TASK GOAL:
Please copy every line of the data in which the string "deposit" appears.

AVAILABLE DATA:
::::::::::
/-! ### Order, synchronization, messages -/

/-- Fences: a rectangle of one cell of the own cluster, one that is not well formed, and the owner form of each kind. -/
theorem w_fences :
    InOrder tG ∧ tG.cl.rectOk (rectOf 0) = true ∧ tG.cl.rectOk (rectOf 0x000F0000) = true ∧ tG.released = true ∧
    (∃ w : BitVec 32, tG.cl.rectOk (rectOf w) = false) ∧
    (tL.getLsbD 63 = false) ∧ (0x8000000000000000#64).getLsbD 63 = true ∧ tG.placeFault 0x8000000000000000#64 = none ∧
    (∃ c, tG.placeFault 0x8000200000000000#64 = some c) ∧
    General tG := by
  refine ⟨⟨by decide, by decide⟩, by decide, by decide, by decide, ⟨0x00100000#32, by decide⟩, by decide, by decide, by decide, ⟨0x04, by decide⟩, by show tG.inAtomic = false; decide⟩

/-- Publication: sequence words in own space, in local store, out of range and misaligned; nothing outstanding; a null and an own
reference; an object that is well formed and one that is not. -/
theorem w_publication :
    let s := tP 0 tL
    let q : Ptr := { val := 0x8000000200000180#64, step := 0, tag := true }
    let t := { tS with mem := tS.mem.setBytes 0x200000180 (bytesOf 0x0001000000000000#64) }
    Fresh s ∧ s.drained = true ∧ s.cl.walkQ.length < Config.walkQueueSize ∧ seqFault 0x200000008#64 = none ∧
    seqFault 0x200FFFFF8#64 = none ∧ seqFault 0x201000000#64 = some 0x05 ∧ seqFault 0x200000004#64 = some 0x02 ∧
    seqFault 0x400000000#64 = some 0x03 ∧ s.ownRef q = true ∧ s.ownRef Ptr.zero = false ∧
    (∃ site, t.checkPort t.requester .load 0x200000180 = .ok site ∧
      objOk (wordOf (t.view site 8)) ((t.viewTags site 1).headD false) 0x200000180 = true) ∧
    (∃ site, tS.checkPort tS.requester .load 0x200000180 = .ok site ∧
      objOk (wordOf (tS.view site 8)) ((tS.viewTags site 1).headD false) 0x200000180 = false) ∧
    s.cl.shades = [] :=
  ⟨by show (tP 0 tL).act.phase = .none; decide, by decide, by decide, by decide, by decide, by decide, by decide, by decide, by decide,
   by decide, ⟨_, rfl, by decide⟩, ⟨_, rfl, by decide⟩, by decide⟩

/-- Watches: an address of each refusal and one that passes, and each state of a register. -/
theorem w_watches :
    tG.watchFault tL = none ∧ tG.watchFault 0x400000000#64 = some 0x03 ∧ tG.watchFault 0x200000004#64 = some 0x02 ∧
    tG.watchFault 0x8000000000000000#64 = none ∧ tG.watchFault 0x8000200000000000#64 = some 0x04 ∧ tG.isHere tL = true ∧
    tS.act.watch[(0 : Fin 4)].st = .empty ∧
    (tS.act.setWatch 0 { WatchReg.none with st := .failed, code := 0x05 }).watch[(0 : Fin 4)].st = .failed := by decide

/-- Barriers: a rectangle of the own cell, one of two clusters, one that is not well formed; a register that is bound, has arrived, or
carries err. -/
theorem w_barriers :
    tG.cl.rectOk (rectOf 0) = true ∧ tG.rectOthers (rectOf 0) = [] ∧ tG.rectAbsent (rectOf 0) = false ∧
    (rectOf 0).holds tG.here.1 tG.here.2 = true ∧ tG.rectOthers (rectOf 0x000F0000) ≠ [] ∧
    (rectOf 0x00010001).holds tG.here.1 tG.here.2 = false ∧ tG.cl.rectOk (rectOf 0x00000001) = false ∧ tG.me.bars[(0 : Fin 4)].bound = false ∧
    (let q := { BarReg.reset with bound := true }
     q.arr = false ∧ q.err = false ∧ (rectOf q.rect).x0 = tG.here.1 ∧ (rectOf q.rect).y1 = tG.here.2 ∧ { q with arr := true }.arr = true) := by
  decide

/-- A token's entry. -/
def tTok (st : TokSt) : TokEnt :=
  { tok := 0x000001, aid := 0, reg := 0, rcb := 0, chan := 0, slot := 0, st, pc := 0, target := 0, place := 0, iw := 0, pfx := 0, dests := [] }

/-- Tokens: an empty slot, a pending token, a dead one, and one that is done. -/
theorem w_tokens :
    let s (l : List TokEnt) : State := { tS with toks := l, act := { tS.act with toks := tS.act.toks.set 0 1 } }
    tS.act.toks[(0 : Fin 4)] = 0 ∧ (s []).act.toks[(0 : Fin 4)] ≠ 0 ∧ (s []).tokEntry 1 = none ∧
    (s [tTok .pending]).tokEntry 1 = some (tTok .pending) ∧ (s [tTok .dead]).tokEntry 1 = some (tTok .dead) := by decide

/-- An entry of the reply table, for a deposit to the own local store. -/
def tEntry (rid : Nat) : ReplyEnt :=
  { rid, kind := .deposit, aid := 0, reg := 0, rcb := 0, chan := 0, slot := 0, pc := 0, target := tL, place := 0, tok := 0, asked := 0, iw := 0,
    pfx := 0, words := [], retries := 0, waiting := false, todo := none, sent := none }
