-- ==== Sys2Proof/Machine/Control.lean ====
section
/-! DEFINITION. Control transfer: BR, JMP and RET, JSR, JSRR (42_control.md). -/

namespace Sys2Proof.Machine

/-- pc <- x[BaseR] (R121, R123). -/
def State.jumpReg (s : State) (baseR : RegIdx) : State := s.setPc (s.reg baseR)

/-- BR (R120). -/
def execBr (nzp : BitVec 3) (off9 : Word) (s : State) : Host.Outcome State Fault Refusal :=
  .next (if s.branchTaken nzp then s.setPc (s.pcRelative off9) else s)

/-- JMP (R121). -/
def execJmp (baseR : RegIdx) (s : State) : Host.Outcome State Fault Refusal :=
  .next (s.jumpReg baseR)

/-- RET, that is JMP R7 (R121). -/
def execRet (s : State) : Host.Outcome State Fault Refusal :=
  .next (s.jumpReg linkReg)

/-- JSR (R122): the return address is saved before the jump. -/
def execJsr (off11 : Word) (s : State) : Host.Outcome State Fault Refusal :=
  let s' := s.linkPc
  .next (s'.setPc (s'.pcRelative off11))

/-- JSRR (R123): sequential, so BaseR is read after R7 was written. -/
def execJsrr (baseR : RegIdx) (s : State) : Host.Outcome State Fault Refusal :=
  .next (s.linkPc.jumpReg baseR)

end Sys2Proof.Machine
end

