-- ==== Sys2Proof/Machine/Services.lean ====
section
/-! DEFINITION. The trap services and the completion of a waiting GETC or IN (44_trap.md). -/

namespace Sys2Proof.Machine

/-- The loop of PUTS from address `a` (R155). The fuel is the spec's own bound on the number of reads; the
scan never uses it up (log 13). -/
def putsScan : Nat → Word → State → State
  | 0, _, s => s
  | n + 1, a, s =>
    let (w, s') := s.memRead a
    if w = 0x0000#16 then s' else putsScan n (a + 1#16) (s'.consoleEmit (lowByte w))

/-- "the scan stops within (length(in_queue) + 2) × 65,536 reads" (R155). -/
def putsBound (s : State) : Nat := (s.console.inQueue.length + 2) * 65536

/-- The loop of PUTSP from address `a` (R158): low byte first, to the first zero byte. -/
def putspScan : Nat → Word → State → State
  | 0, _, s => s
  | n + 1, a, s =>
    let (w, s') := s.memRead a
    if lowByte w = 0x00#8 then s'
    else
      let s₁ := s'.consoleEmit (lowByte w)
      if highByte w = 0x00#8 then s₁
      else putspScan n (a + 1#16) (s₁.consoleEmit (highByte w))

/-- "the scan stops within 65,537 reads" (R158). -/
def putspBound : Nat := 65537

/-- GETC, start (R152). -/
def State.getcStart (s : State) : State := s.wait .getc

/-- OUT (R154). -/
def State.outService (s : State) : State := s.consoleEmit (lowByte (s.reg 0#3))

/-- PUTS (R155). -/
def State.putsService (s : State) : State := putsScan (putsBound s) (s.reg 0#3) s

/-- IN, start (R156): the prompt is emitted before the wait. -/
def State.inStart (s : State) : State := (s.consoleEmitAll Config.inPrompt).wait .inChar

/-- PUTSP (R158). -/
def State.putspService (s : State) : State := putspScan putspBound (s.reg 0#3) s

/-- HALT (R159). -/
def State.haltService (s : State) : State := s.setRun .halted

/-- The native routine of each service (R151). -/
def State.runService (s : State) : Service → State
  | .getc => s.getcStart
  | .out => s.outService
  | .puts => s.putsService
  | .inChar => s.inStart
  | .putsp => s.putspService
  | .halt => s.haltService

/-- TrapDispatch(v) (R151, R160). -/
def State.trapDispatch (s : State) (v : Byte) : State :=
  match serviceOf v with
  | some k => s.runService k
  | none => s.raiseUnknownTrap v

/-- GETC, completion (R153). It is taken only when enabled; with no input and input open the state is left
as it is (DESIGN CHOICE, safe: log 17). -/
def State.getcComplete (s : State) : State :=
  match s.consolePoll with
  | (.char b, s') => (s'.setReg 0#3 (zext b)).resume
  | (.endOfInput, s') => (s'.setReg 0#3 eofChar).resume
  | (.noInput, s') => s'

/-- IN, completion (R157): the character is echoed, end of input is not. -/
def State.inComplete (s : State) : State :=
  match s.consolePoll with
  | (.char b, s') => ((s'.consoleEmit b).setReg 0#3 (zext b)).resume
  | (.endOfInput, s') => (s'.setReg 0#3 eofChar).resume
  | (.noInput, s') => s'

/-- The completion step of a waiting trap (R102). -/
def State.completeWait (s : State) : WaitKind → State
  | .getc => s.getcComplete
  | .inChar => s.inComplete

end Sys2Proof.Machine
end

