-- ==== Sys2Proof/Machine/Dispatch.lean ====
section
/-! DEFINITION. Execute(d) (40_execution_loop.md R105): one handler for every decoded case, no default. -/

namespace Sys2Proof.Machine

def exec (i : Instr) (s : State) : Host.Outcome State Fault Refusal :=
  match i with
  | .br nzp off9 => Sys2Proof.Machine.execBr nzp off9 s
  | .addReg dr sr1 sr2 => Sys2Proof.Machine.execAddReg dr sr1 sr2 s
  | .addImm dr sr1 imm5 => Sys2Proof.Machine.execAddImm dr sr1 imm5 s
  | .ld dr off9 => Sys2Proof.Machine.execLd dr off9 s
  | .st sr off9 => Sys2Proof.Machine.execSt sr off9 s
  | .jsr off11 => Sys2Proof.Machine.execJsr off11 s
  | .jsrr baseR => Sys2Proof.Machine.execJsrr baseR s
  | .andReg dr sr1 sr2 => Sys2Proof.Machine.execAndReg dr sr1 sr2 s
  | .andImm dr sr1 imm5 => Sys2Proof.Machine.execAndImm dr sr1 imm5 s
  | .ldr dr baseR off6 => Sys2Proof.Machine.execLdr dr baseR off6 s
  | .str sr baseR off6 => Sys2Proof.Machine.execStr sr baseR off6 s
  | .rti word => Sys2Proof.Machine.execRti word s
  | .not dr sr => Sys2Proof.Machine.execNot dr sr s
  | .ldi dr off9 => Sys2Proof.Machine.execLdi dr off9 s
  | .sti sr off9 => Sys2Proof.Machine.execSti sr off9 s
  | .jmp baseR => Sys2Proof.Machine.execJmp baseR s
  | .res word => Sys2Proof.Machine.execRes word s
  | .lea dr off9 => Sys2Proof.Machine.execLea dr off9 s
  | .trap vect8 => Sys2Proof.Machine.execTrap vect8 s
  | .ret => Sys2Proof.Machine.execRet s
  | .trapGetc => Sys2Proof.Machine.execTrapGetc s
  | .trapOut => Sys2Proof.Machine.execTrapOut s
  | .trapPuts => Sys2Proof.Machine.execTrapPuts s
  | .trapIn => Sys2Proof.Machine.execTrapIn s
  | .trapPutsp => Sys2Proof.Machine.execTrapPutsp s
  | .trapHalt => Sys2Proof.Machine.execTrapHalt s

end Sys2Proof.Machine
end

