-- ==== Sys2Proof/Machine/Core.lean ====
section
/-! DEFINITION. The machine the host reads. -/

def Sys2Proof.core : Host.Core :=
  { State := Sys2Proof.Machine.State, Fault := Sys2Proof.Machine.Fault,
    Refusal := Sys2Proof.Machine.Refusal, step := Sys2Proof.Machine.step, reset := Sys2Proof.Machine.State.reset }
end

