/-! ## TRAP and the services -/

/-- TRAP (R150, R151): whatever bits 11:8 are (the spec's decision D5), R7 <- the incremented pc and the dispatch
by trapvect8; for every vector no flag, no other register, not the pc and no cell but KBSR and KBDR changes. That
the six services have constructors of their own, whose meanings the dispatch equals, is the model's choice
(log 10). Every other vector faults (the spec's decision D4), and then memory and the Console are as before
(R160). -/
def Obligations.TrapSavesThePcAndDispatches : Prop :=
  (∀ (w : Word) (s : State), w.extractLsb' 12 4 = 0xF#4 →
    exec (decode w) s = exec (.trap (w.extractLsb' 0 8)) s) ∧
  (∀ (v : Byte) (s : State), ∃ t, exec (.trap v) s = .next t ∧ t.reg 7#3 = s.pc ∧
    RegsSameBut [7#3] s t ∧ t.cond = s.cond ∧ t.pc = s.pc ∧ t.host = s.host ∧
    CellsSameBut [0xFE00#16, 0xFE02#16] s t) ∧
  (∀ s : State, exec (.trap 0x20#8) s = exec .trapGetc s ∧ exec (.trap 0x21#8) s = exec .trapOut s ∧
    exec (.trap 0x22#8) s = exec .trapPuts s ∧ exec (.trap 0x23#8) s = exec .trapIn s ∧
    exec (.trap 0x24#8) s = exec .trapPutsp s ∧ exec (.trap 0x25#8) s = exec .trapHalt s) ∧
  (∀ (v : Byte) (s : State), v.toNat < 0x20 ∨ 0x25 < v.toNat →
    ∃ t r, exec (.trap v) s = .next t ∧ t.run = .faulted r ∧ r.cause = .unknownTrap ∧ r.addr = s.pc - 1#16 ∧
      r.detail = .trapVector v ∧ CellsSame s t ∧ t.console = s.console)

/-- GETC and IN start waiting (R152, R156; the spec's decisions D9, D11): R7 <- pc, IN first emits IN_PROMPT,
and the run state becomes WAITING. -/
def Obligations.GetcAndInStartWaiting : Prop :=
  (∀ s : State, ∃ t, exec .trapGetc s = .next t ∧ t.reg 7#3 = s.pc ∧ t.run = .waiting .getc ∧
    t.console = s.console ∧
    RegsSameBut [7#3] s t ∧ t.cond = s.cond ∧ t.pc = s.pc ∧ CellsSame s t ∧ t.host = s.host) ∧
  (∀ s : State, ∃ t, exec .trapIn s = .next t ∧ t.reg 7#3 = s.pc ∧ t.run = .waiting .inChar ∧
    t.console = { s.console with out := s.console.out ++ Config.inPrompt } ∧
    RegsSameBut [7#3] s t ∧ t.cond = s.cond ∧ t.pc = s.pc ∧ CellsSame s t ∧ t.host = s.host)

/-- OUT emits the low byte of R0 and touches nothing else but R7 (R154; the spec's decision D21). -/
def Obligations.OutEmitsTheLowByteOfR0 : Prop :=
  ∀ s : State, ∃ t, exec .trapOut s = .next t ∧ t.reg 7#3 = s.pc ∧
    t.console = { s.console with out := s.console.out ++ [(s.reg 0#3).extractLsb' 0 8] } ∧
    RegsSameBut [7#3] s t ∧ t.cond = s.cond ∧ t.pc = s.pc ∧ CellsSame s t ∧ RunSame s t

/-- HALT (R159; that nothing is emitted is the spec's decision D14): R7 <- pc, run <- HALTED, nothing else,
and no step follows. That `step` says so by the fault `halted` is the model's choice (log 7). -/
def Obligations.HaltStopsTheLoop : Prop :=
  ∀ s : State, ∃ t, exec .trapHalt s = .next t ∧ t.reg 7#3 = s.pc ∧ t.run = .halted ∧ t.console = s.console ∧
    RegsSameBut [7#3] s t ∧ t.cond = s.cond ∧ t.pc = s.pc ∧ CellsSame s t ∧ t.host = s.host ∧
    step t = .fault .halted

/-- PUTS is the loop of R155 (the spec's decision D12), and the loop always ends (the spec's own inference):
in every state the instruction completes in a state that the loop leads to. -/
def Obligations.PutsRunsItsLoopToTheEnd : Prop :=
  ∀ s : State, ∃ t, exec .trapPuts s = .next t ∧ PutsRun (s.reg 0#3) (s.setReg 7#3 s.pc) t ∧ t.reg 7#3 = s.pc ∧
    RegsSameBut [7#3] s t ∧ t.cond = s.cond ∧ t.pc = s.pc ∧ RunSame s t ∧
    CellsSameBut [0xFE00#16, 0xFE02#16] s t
::::::::::
EXERCISE OUTPUT:
/-- An entry of the reply table, for a deposit to the own local store. -/
  { rid, kind := .deposit, aid := 0, reg := 0, rcb := 0, chan := 0, slot := 0, pc := 0, target := tL, place := 0, tok := 0, asked := 0, iw := 0,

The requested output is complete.